In text mining, Reuters-21578 is used in most biclustering studies and consists of thousands of terms over thousands of documents, with a high sparsity [62, 66].
The fourth dataset considers Clinical data. While clinical data is often used in biclustering studies, their general characteristics vary from application to application. Our primary reference is the study by Vandromme et al. [6]. In this context, the reference clinical dataset has a heterogeneous nature, high sparsity, and hundreds of observations and attributes.
The final simulated dataset comes from Spatio-temporal data. Spatio-temporal data has two challenges: First, since the application domains, so do the data characteristics. Second, most studies do not share the data or its specific characteristics. We considered the work by Castanho et al. [12], who evaluated the capacities of biclustering on fMRI data.
Considering the settings based on the definitions from Madeira and Oliveira [2] and the conclusions by studies that apply biclustering algorithms in each domain, the parameters for the simulated datasets are present in Table 6.

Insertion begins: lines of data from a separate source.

-- ==== Sys2Proof/Tests/Slice0.lean ====
section
/-!
SUPPORT. Tests: what the checks of `WellFormed` refuse, worked examples and check values of the manual, one observed effect
of every command, and a witness of the hypotheses of every obligation. A test's comment names the place in the manual that
its expected value comes from; the expected values of a witness are the obligation's own hypotheses.
-/

namespace Sys2Proof.Tests

open Sys2Proof.Machine

set_option Elab.async false

/-! ### Helpers -/

/-- The state that a command leads to. -/
def after (c : Instr) (s : State) : State :=
  match exec c s with
  | .next t => t
  | .fault _ => s
  | .refused _ => s

/-- The order that the tests send, as it stands in the queue from the next frame period on. -/
def sentOrder (code : Byte) (args : List Word) : QueuedOrder := ⟨0x0A0B0C0D0E0F, 77, code, some args, false⟩

/-- The state with that order as the one in the order queue. -/
def withOrder (code : Byte) (args : List Word) (s : State) : State :=
  s.modOrders fun u => { u with queue := [sentOrder code args], taken := false }

/-- The order stands at the head of the queue, and none has been taken. -/
theorem withOrder_heads (code : Byte) (args : List Word) (s : State) :
    (withOrder code args s).Heads (sentOrder code args) [] code args := ⟨rfl, rfl, rfl, rfl, rfl⟩

/-- The last frame that a command sent on the studio port. -/
def lastReply (s : State) : List Byte := (s.sent.studio.getLast?.map StudioFrame.payload).getD []

/-- Data word `i` of that frame. -/
def replyWord (i : Nat) (s : State) : Nat := beAt (lastReply s) (8 + 6 * i) 6

/-- The result byte of that frame. -/
def replyResult (s : State) : Nat := (byteAt (lastReply s) 5).toNat

/-- The reset state with the link in RUN. -/
def running : State := State.reset.modLink fun l => { l with mode := .run, level := some .clear }

/-- A frame whose samples are all the same. -/
def level (x : Int) : StereoFrame := ⟨Vector.replicate 48 x, Vector.replicate 48 x⟩

/-- The link in SLEEP_PENDING, in a phase. -/
def pendingSleep (p : Phase) (f : LinkUnit → LinkUnit) : State :=
  running.modLink fun l => f { l with mode := .sleepPending, phase := p }

/-! ### Well-formed commands -/

theorem test_wellFormed_programme_too_long : (Instr.programme (List.replicate 1500 0)).wellFormed = false := by
  decide +kernel
theorem test_wellFormed_order_too_long : (Instr.order 1 (List.replicate 1501 2)).wellFormed = false := by decide +kernel
theorem test_wellFormed_order_type : (Instr.order 1 [3, 0]).wellFormed = false := by decide
theorem test_wellFormed_fill_too_long : (Instr.fill (List.replicate 1500 0)).wellFormed = false := by decide +kernel
theorem test_wellFormed_fillCheck_too_long : (Instr.fillCheck 1 (List.replicate 1500 0)).wellFormed = false := by
  decide +kernel
theorem test_wellFormed_slot_too_long :
    (Instr.lineBusCycle (Vector.replicate 6 (List.replicate 148 0))).wellFormed = false := by decide +kernel
theorem test_wellFormed_ringLimit_slot_too_long :
    (Instr.ringLimitReached 0 (Vector.replicate 6 (List.replicate 148 0))).wellFormed = false := by decide +kernel
theorem test_wellFormed_holdLimit_slot_too_long :
    (Instr.holdLimitReached 0 (Vector.replicate 6 (List.replicate 148 0))).wellFormed = false := by decide +kernel
theorem test_wellFormed_return_too_long : (Instr.returnFrame (List.replicate 1501 0)).wellFormed = false := by
  decide +kernel
theorem test_wellFormed_header_cut : (Instr.header [5, 1, 2, 3]).wellFormed = false := by decide
theorem test_wellFormed_audioBegin_empty : (Instr.audioBegin []).wellFormed = false := by decide
theorem test_wellFormed_audioEnd_long : (Instr.audioEnd [0, 1, 2, 3]).wellFormed = false := by decide
theorem test_wellFormed_discard_cut : (Instr.alertRecordDiscard [9]).wellFormed = false := by decide
theorem test_wellFormed_incomplete_whole : (Instr.incompleteRecord [1, 0, 9, 9]).wellFormed = false := by decide
theorem test_wellFormed_incomplete_empty : (Instr.incompleteRecord []).wellFormed = false := by decide
theorem test_wellFormed_accepts :
    (Instr.fill (List.replicate 1499 0)).wellFormed = true ∧ (Instr.header [0, 7, 7]).wellFormed = true ∧
      (Instr.incompleteRecord [1, 0, 9]).wellFormed = true := by decide +kernel

/-! ### Check values of the manual -/

/-- Whether entry `c` of a gain table is 16,384 × 10^((c − 208)/80) rounded half up, checked on the 80th powers of its
bounds, both sides times 10^208 and 2^80. -/
def gainEntryHolds (c v : Nat) : Bool :=
  (2 * v - 1) ^ 80 * 10 ^ 208 ≤ 32768 ^ 80 * 10 ^ c && 32768 ^ 80 * 10 ^ c < (2 * v + 1) ^ 80 * 10 ^ 208

/-- R17: every entry from 1 on follows the law. -/
theorem test_gain_law :
    (List.range 16).all (fun b =>
      ((gainLaw.zipIdx.drop (16 * b)).take 16).all fun p => p.2 = 0 || gainEntryHolds p.2 p.1) = true := by
  decide +kernel

/-- R17: entry 0 holds 0, and there are 256 entries. -/
theorem test_gain_zero : gainLaw.getD 0 1 = 0 ∧ gainLaw.length = 256 := by decide +kernel

/-- Section 11.7: the CRC-16 of "123456789" is 29B1h. -/
theorem test_crc16_check : crc16 [0x31, 0x32, 0x33, 0x34, 0x35, 0x36, 0x37, 0x38, 0x39] = 0x29B1 := by decide +kernel

/-- Section 11.7: the CRC-32 of "123456789" is CBF43926h. -/
theorem test_crc32_check : crc32 [0x31, 0x32, 0x33, 0x34, 0x35, 0x36, 0x37, 0x38, 0x39] = 0xCBF43926 := by decide +kernel

/-- Section 11.7: from all ones the first outputs are fourteen 0s, then a 1. -/
theorem test_probe_pattern : (patternBits 15 (BitVec.allOnes 15) 0).2 = 1 := by decide +kernel

/-- R152: with p = 1,000,000 and a = 2,652,674 at j = 1 the air sample is 1,103,292. -/
theorem test_crossfade : (crossfade 1024 (level 1000000) (level 2652674)).left.get 0 = 1103292 := by decide +kernel

/-- R153: the tone table is odd about its middle, and its entries lie within half of 2,652,674 × sin(2πi/48) at the
angles where the sine is exact: 0, 30 and 90 degrees. -/
theorem test_tone : toneChannel.get 0 = 0 ∧ toneChannel.get 4 = 1326337 ∧ toneChannel.get 12 = 2652674 ∧
    toneChannel.get 36 = -2652674 := by decide +kernel

/-- Section 2.6: the multipliers of a ramp from 16,384 to 13,014 over 4 frames. -/
theorem test_ramp :
    (List.range 4).map (fun j => (Nat.repeat Ramp.advance (j + 1) ((Ramp.settled 16384).retarget 13014 4)).current) =
      [15542, 14700, 13858, 13014] := by decide +kernel

/-! ### Orders -/

/-- The reset state with `n` orders queued. -/
def queued (n : Nat) : State :=
  State.reset.modOrders fun u => { u with queue := List.replicate n (sentOrder 0x20 []) }

theorem test_witness_StepRunsFrontCommand :
    (State.reset.withCommand .exchange).pending = [.exchange] ∧ State.reset.pending = [] := ⟨rfl, rfl⟩

/-- R195, section 11.2: a MASK order with tag 1234h and one argument word, padded to 46 bytes. -/
theorem test_order_arrives :
    (after (.order 7 (padded [0x02, 1, 0x12, 0x34, 0x21, 0, 0, 0, 0, 0, 0, 5])) State.reset).orders.queue =
      [⟨7, 0x1234, 0x21, some [5], true⟩] := by decide +kernel

/-- R205: an order is not taken in the frame period of its arrival, and is taken in the next. -/
theorem test_order_waits :
    let s := after (.order 7 [2, 0, 0, 1, 0x20, 0]) State.reset
    (after .status s).orders.queue.length = 1 ∧ (after .status (after .framePeriod s)).orders.queue = [] := by
  decide +kernel

/-- R195: the seventeenth order is answered REFUSED_FULL (4). -/
theorem test_order_full : replyResult (after (.order 7 [2, 0, 0, 1, 0x20, 0]) (queued 16)) = 4 := by decide +kernel

theorem test_witness_OrderFramesArrive :
    (List.replicate 16 (0 : Word)).length ≤ 16 ∧ (queued 15).orders.queue.length < 16 ∧
      16 ≤ (queued 16).orders.queue.length ∧
      ([0x02, 0, 0, 0] : List Byte).head? = some 0x02 ∧ ([0x02, 0, 0, 0] : List Byte).length < 5 ∧
      (∀ b, ([0x05] : List Byte).head? = some b → b ∉ [0x01, 0x02, 0x03, 0x04]) ∧
      (∀ b, ([] : List Byte).head? = some b → b ∉ [0x01, 0x02, 0x03, 0x04]) := by
  refine ⟨by decide, by decide +kernel, by decide +kernel, rfl, by decide, ?_, ?_⟩ <;> simp

/-- A count of 17, a count of 7 in 46 bytes, and a count of 1 in 11 bytes. -/
theorem test_witness_OrderFramesArrive_count :
    ∀ frame ∈ [[0x02, 17, 0, 0, 0x20], 0x02 :: 7 :: List.replicate 44 (0 : Byte), 0x02 :: 1 :: List.replicate 9 0],
      frame.head? = some 0x02 ∧ 5 ≤ frame.length ∧
        (16 < (byteAt frame 1).toNat ∨
          (frame.length ≠ 6 + 6 * (byteAt frame 1).toNat ∧ ¬(frame.length = 46 ∧ (byteAt frame 1).toNat ≤ 6))) := by
  decide

/-- The rows that take an order: one order taken in this frame period, an order that arrived in it, and a MASK order at
the head of the queue. -/
theorem test_witness_OrdersTakenInTurn_nothing :
    (Instr.status, 0x20) ∈ orderRows ∧ (State.reset.modOrders fun u => { u with taken := true }).orders.taken = true ∧
      (∀ o, (withOrder 0x21 [1] State.reset).orders.queue.head? = some o →
        o.code ≠ 0x20 ∧ o.code ∈ orderRows.map Prod.snd) ∧
      ∀ code ∈ [0x20, 0x13], ∀ o,
        (after (.order 7 [2, 0, 0, 1, code, 0]) State.reset).orders.queue.head? = some o → o.code = code ∧ o.fresh = true := by
  refine ⟨by decide, rfl, by decide, by decide +kernel⟩

/-- A DUMP of bad form, a DUMP with a word, a count that each order of `countRows` does not take, a LINE-HOLD of line 6,
and code 13h. -/
theorem test_witness_OrdersTakenInTurn_refused :
    ((Instr.dump, 0x28) ∈ orderRows ∧ (⟨1, 0, 0x28, none, false⟩ : QueuedOrder).code = 0x28 ∧
      (⟨1, 0, 0x28, none, false⟩ : QueuedOrder).args = none) ∧
    (sentOrder 0x28 [1]).args = some [1] ∧ (countRows.map fun row => row.2.1).contains 0x28 = true ∧
    (∀ row ∈ countRows, (row.1, row.2.1) ∈ orderRows ∧ (sentOrder row.2.1 []).code = row.2.1 ∧
      (row.2.2 ([] : List Word).length = false ∨ row.2.2 (List.replicate 16 (0 : Word)).length = false)) ∧
    ((Instr.lineHold, 0x41) ∈ lineRows ∧ (sentOrder 0x41 [6]).args = some [6] ∧ 6 ≤ (6 : Word).toNat) ∧
    (sentOrder 0x13 []).code ∉ orderRows.map Prod.snd ∧
    (withOrder 0x28 [1] State.reset).orders.queue = sentOrder 0x28 [1] :: [] ∧
    (withOrder 0x28 [1] State.reset).orders.taken = false ∧ (sentOrder 0x28 [1]).fresh = false := by decide +kernel

/-- R197: an unknown order is refused with REFUSED_UNKNOWN (5). -/
theorem test_unknownOrder : replyResult (after .unknownOrder (withOrder 0x13 [] State.reset)) = 5 := by decide +kernel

A methodology to simulate real data
In the previous section, we discussed the parameterizations to generate datasets based on previous research. This section proposed an empirical methodology to decide on the G-Bic parameters for dataset simulation. First, we explain the general methodology, which is illustrated in Fig. 13. Second, we illustrate this methodology by applying it to a gene expression dataset.
In this methodology, we consider a reference dataset. Any dataset has two types of properties, illustrated in Fig. 14: Trivial and Non-trivial properties. The trivial properties can be directly observed in the dataset. Examples of trivial properties are the dataset size, the background distribution, or the percentage of missing values. However, there are a few non-trivial properties, such as the coherence assumption in the data and the number and structure of the biclusters. For these, we propose that the parameters should be either decided from: (A) the properties of the biclustering solutions on previous studies on the application domain or (B) a reference biclustering algorithm as a reference to identify the properties of the patterns in the original data.
This methodology has the challenge of being dependent on the choice and parameterization of a reference biclustering algorithm. While several biclustering algorithms could be used to infer the dataset’s properties, we suggest the use of BicPAMS since it is a flexible, highly parametrizable algorithm with well-defined solutions in terms of coherency patterns, integrating state-of-the-art contributions on pattern-based biclustering [5, 37].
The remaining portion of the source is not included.